Grilled entrecote with garlic and chilli butter

Total: 2 hr 25 min. | Active: 25 min.
gluten-free, Low Carb

Ingredients

for 4 person

Meat
beef entrecôtes (each approx. 180 g), approx. 2 cm thick
garlic clove, pressed
a little  chilli powder
2 tbsp lime juice
2 tbsp sesame oil
Garlic and chilli butter
100 g butter, soft
garlic clove, pressed
1 cm ginger, finely grated
½  red chilli pepper, deseeded, finely chopped
1 tsp honey
1 tsp lime juice
½ tsp salt
2 tbsp coriander, finely chopped

How it's done

Meat

Place the entrecotes next to each other in a dish. To make the marinade, combine the garlic, chilli powder, lime juice and oil. Coat the meat with the marinade, cover and marinate in the fridge for approx. 2 hrs. Remove from the fridge approx. 15 mins. prior to use.

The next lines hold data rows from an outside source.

/-- Sem of a code; a code not listed is rejected (03_encoding.md R80). -/
def Sem.ofCode (c : BitVec 2) : Option Sem :=
  [.plain, .acquire, .release, .acqRel][c.toNat]?

/-- Code of CacheMode. -/
def CacheMode.code : CacheMode → BitVec 2
  | .normal => 0
  | .streaming => 1
  | .l2only => 2

/-- CacheMode of a code; a code not listed is rejected (03_encoding.md R80). -/
def CacheMode.ofCode (c : BitVec 2) : Option CacheMode :=
  [.normal, .streaming, .l2only][c.toNat]?

/-- The extension word of the memory instructions (03_encoding.md R81). -/
def MemExt.code (x : MemExt) : Word :=
  x.base ++ x.cls ++ x.scope.code ++ x.sem.code ++ x.cache.code ++ x.slack ++ x.off

/-- The fields of that extension word; SCOPE 7 and CACHE 3 are rejected (03_encoding.md R70, R81). -/
def MemExt.ofCode (e : Word) : Option MemExt := do
  let scope ← Scope.ofCode (e.extractLsb' 21 3)
  let sem ← Sem.ofCode (e.extractLsb' 19 2)
  let cache ← CacheMode.ofCode (e.extractLsb' 17 2)
  pure { base := e.extractLsb' 26 6, cls := e.extractLsb' 24 2, scope := scope, sem := sem, cache := cache,
         slack := e.extractLsb' 13 4, off := e.extractLsb' 0 13 }

/-- The fields of layout LR (03_encoding.md R64). -/
structure LrFields where
  n : BitVec 3
  d : BitVec 5
  a : BitVec 5
  b : BitVec 5
  f : BitVec 6
  deriving DecidableEq, Repr

/-- The fields of layout LI (03_encoding.md R64). -/
structure LiFields where
  n : BitVec 3
  d : BitVec 5
  a : BitVec 5
  i : BitVec 11
  deriving DecidableEq, Repr

/-- The fields of layouts LB and UB (03_encoding.md R64, R65). -/
structure LbFields where
  n : BitVec 3
  i : BitVec 21
  deriving DecidableEq, Repr

/-- The fields of layout UR (03_encoding.md R65). -/
structure UrFields where
  n : BitVec 3
  d : BitVec 6
  a : BitVec 6
  b : BitVec 6
  f : BitVec 3
  deriving DecidableEq, Repr

/-- The fields of layout UI (03_encoding.md R65). -/
structure UiFields where
  n : BitVec 3
  d : BitVec 6
  a : BitVec 6
  i : BitVec 9
  deriving DecidableEq, Repr

def unLR (w : Word) : LrFields :=
  ⟨w.extractLsb' 21 3, w.extractLsb' 16 5, w.extractLsb' 11 5, w.extractLsb' 6 5, w.extractLsb' 0 6⟩

def unLI (w : Word) : LiFields :=
  ⟨w.extractLsb' 21 3, w.extractLsb' 16 5, w.extractLsb' 11 5, w.extractLsb' 0 11⟩

def unLB (w : Word) : LbFields := ⟨w.extractLsb' 21 3, w.extractLsb' 0 21⟩

def unUR (w : Word) : UrFields :=
  ⟨w.extractLsb' 21 3, w.extractLsb' 15 6, w.extractLsb' 9 6, w.extractLsb' 3 6, w.extractLsb' 0 3⟩

def unUI (w : Word) : UiFields :=
  ⟨w.extractLsb' 21 3, w.extractLsb' 15 6, w.extractLsb' 9 6, w.extractLsb' 0 9⟩

/-- Layout LR; op is bits [31:24], the set bit and the opcode (03_encoding.md R64). -/
def packLR (op : BitVec 8) (n : BitVec 3) (d a b : BitVec 5) (f : BitVec 6) : Word :=
  op ++ n ++ d ++ a ++ b ++ f

/-- Layout LI (03_encoding.md R64). -/
def packLI (op : BitVec 8) (n : BitVec 3) (d a : BitVec 5) (i : BitVec 11) : Word := op ++ n ++ d ++ a ++ i

/-- Layouts LB and UB (03_encoding.md R64, R65). -/
def packLB (op : BitVec 8) (n : BitVec 3) (i : BitVec 21) : Word := op ++ n ++ i

/-- Layout UR (03_encoding.md R65). -/
def packUR (op : BitVec 8) (n : BitVec 3) (d a b : BitVec 6) (f : BitVec 3) : Word :=
  op ++ n ++ d ++ a ++ b ++ f

/-- Layout UI (03_encoding.md R65). -/
def packUI (op : BitVec 8) (n : BitVec 3) (d a : BitVec 6) (i : BitVec 9) : Word := op ++ n ++ d ++ a ++ i

/-- A reserved field must hold its value (03_encoding.md R76). -/
def zeroField (p : Prop) [Decidable p] : Except Reject Unit := if p then .ok () else .error .reservedField

/-- A field value must have an operand (03_encoding.md R67, R70, R80). -/
def operand {α : Type} (o : Option α) : Except Reject α :=
  match o with
  | some a => .ok a
  | none => .error .badOperand

/-- One row of an opcode map: bits [31:24] of the first word, the number of extension words, and how the
words are read (03_encoding.md R79, R82). -/
structure Row where
  op : BitVec 8
  ext : Nat
  parse : Word → Word → Word → Except Reject Instr

/-- Opcode slot 0x01 of the L-set: ADD, SUB, MUL, MULH, MULH_U, AND, OR, XOR, ANDN, SHL, SHR, SAR, ROTL, MIN, MAX, MIN_U, MAX_U. -/
def parse01 (w0 _w1 _w2 : Word) : Except Reject Instr :=
  if (unLR w0).f = 0#6 then do
    let d ← operand (Dst.ofCode (unLR w0).d)
    pure (.add (unLR w0).n d (Src.ofCode (unLR w0).a) (Src.ofCode (unLR w0).b))
  else if (unLR w0).f = 1#6 then do
    let d ← operand (Dst.ofCode (unLR w0).d)
    pure (.sub (unLR w0).n d (Src.ofCode (unLR w0).a) (Src.ofCode (unLR w0).b))
  else if (unLR w0).f = 2#6 then do
    let d ← operand (Dst.ofCode (unLR w0).d)
    pure (.mul (unLR w0).n d (Src.ofCode (unLR w0).a) (Src.ofCode (unLR w0).b))
  else if (unLR w0).f = 3#6 then do
    let d ← operand (Dst.ofCode (unLR w0).d)
    pure (.mulh (unLR w0).n d (Src.ofCode (unLR w0).a) (Src.ofCode (unLR w0).b))
  else if (unLR w0).f = 4#6 then do
    let d ← operand (Dst.ofCode (unLR w0).d)
    pure (.mulhU (unLR w0).n d (Src.ofCode (unLR w0).a) (Src.ofCode (unLR w0).b))
  else if (unLR w0).f = 8#6 then do
    let d ← operand (Dst.ofCode (unLR w0).d)
    pure (.and (unLR w0).n d (Src.ofCode (unLR w0).a) (Src.ofCode (unLR w0).b))
  else if (unLR w0).f = 9#6 then do
    let d ← operand (Dst.ofCode (unLR w0).d)
    pure (.or (unLR w0).n d (Src.ofCode (unLR w0).a) (Src.ofCode (unLR w0).b))
  else if (unLR w0).f = 10#6 then do
    let d ← operand (Dst.ofCode (unLR w0).d)
    pure (.xor (unLR w0).n d (Src.ofCode (unLR w0).a) (Src.ofCode (unLR w0).b))
  else if (unLR w0).f = 11#6 then do
    let d ← operand (Dst.ofCode (unLR w0).d)
    pure (.andn (unLR w0).n d (Src.ofCode (unLR w0).a) (Src.ofCode (unLR w0).b))
  else if (unLR w0).f = 16#6 then do
    let d ← operand (Dst.ofCode (unLR w0).d)
    pure (.shl (unLR w0).n d (Src.ofCode (unLR w0).a) (Src.ofCode (unLR w0).b))
  else if (unLR w0).f = 17#6 then do
    let d ← operand (Dst.ofCode (unLR w0).d)
    pure (.shr (unLR w0).n d (Src.ofCode (unLR w0).a) (Src.ofCode (unLR w0).b))
  else if (unLR w0).f = 18#6 then do
    let d ← operand (Dst.ofCode (unLR w0).d)
    pure (.sar (unLR w0).n d (Src.ofCode (unLR w0).a) (Src.ofCode (unLR w0).b))
  else if (unLR w0).f = 19#6 then do
    let d ← operand (Dst.ofCode (unLR w0).d)
    pure (.rotl (unLR w0).n d (Src.ofCode (unLR w0).a) (Src.ofCode (unLR w0).b))
  else if (unLR w0).f = 24#6 then do
    let d ← operand (Dst.ofCode (unLR w0).d)
    pure (.min (unLR w0).n d (Src.ofCode (unLR w0).a) (Src.ofCode (unLR w0).b))
  else if (unLR w0).f = 25#6 then do
    let d ← operand (Dst.ofCode (unLR w0).d)
    pure (.max (unLR w0).n d (Src.ofCode (unLR w0).a) (Src.ofCode (unLR w0).b))
  else if (unLR w0).f = 26#6 then do
    let d ← operand (Dst.ofCode (unLR w0).d)
    pure (.minU (unLR w0).n d (Src.ofCode (unLR w0).a) (Src.ofCode (unLR w0).b))
  else if (unLR w0).f = 27#6 then do
    let d ← operand (Dst.ofCode (unLR w0).d)
    pure (.maxU (unLR w0).n d (Src.ofCode (unLR w0).a) (Src.ofCode (unLR w0).b))
  else throw .badFunction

Charcoal/gas/electric grill

Grill the meat over/on a very high heat for approx. 2 ½ mins. on each side (à point). Cover and leave to rest for approx. 5 mins. prior to serving.

Garlic and chilli butter

Combine the butter with the remaining ingredients, mix well. Wrap the butter in cling film (e.g. as a roll) and leave to firm up in the fridge. Serve with the meat.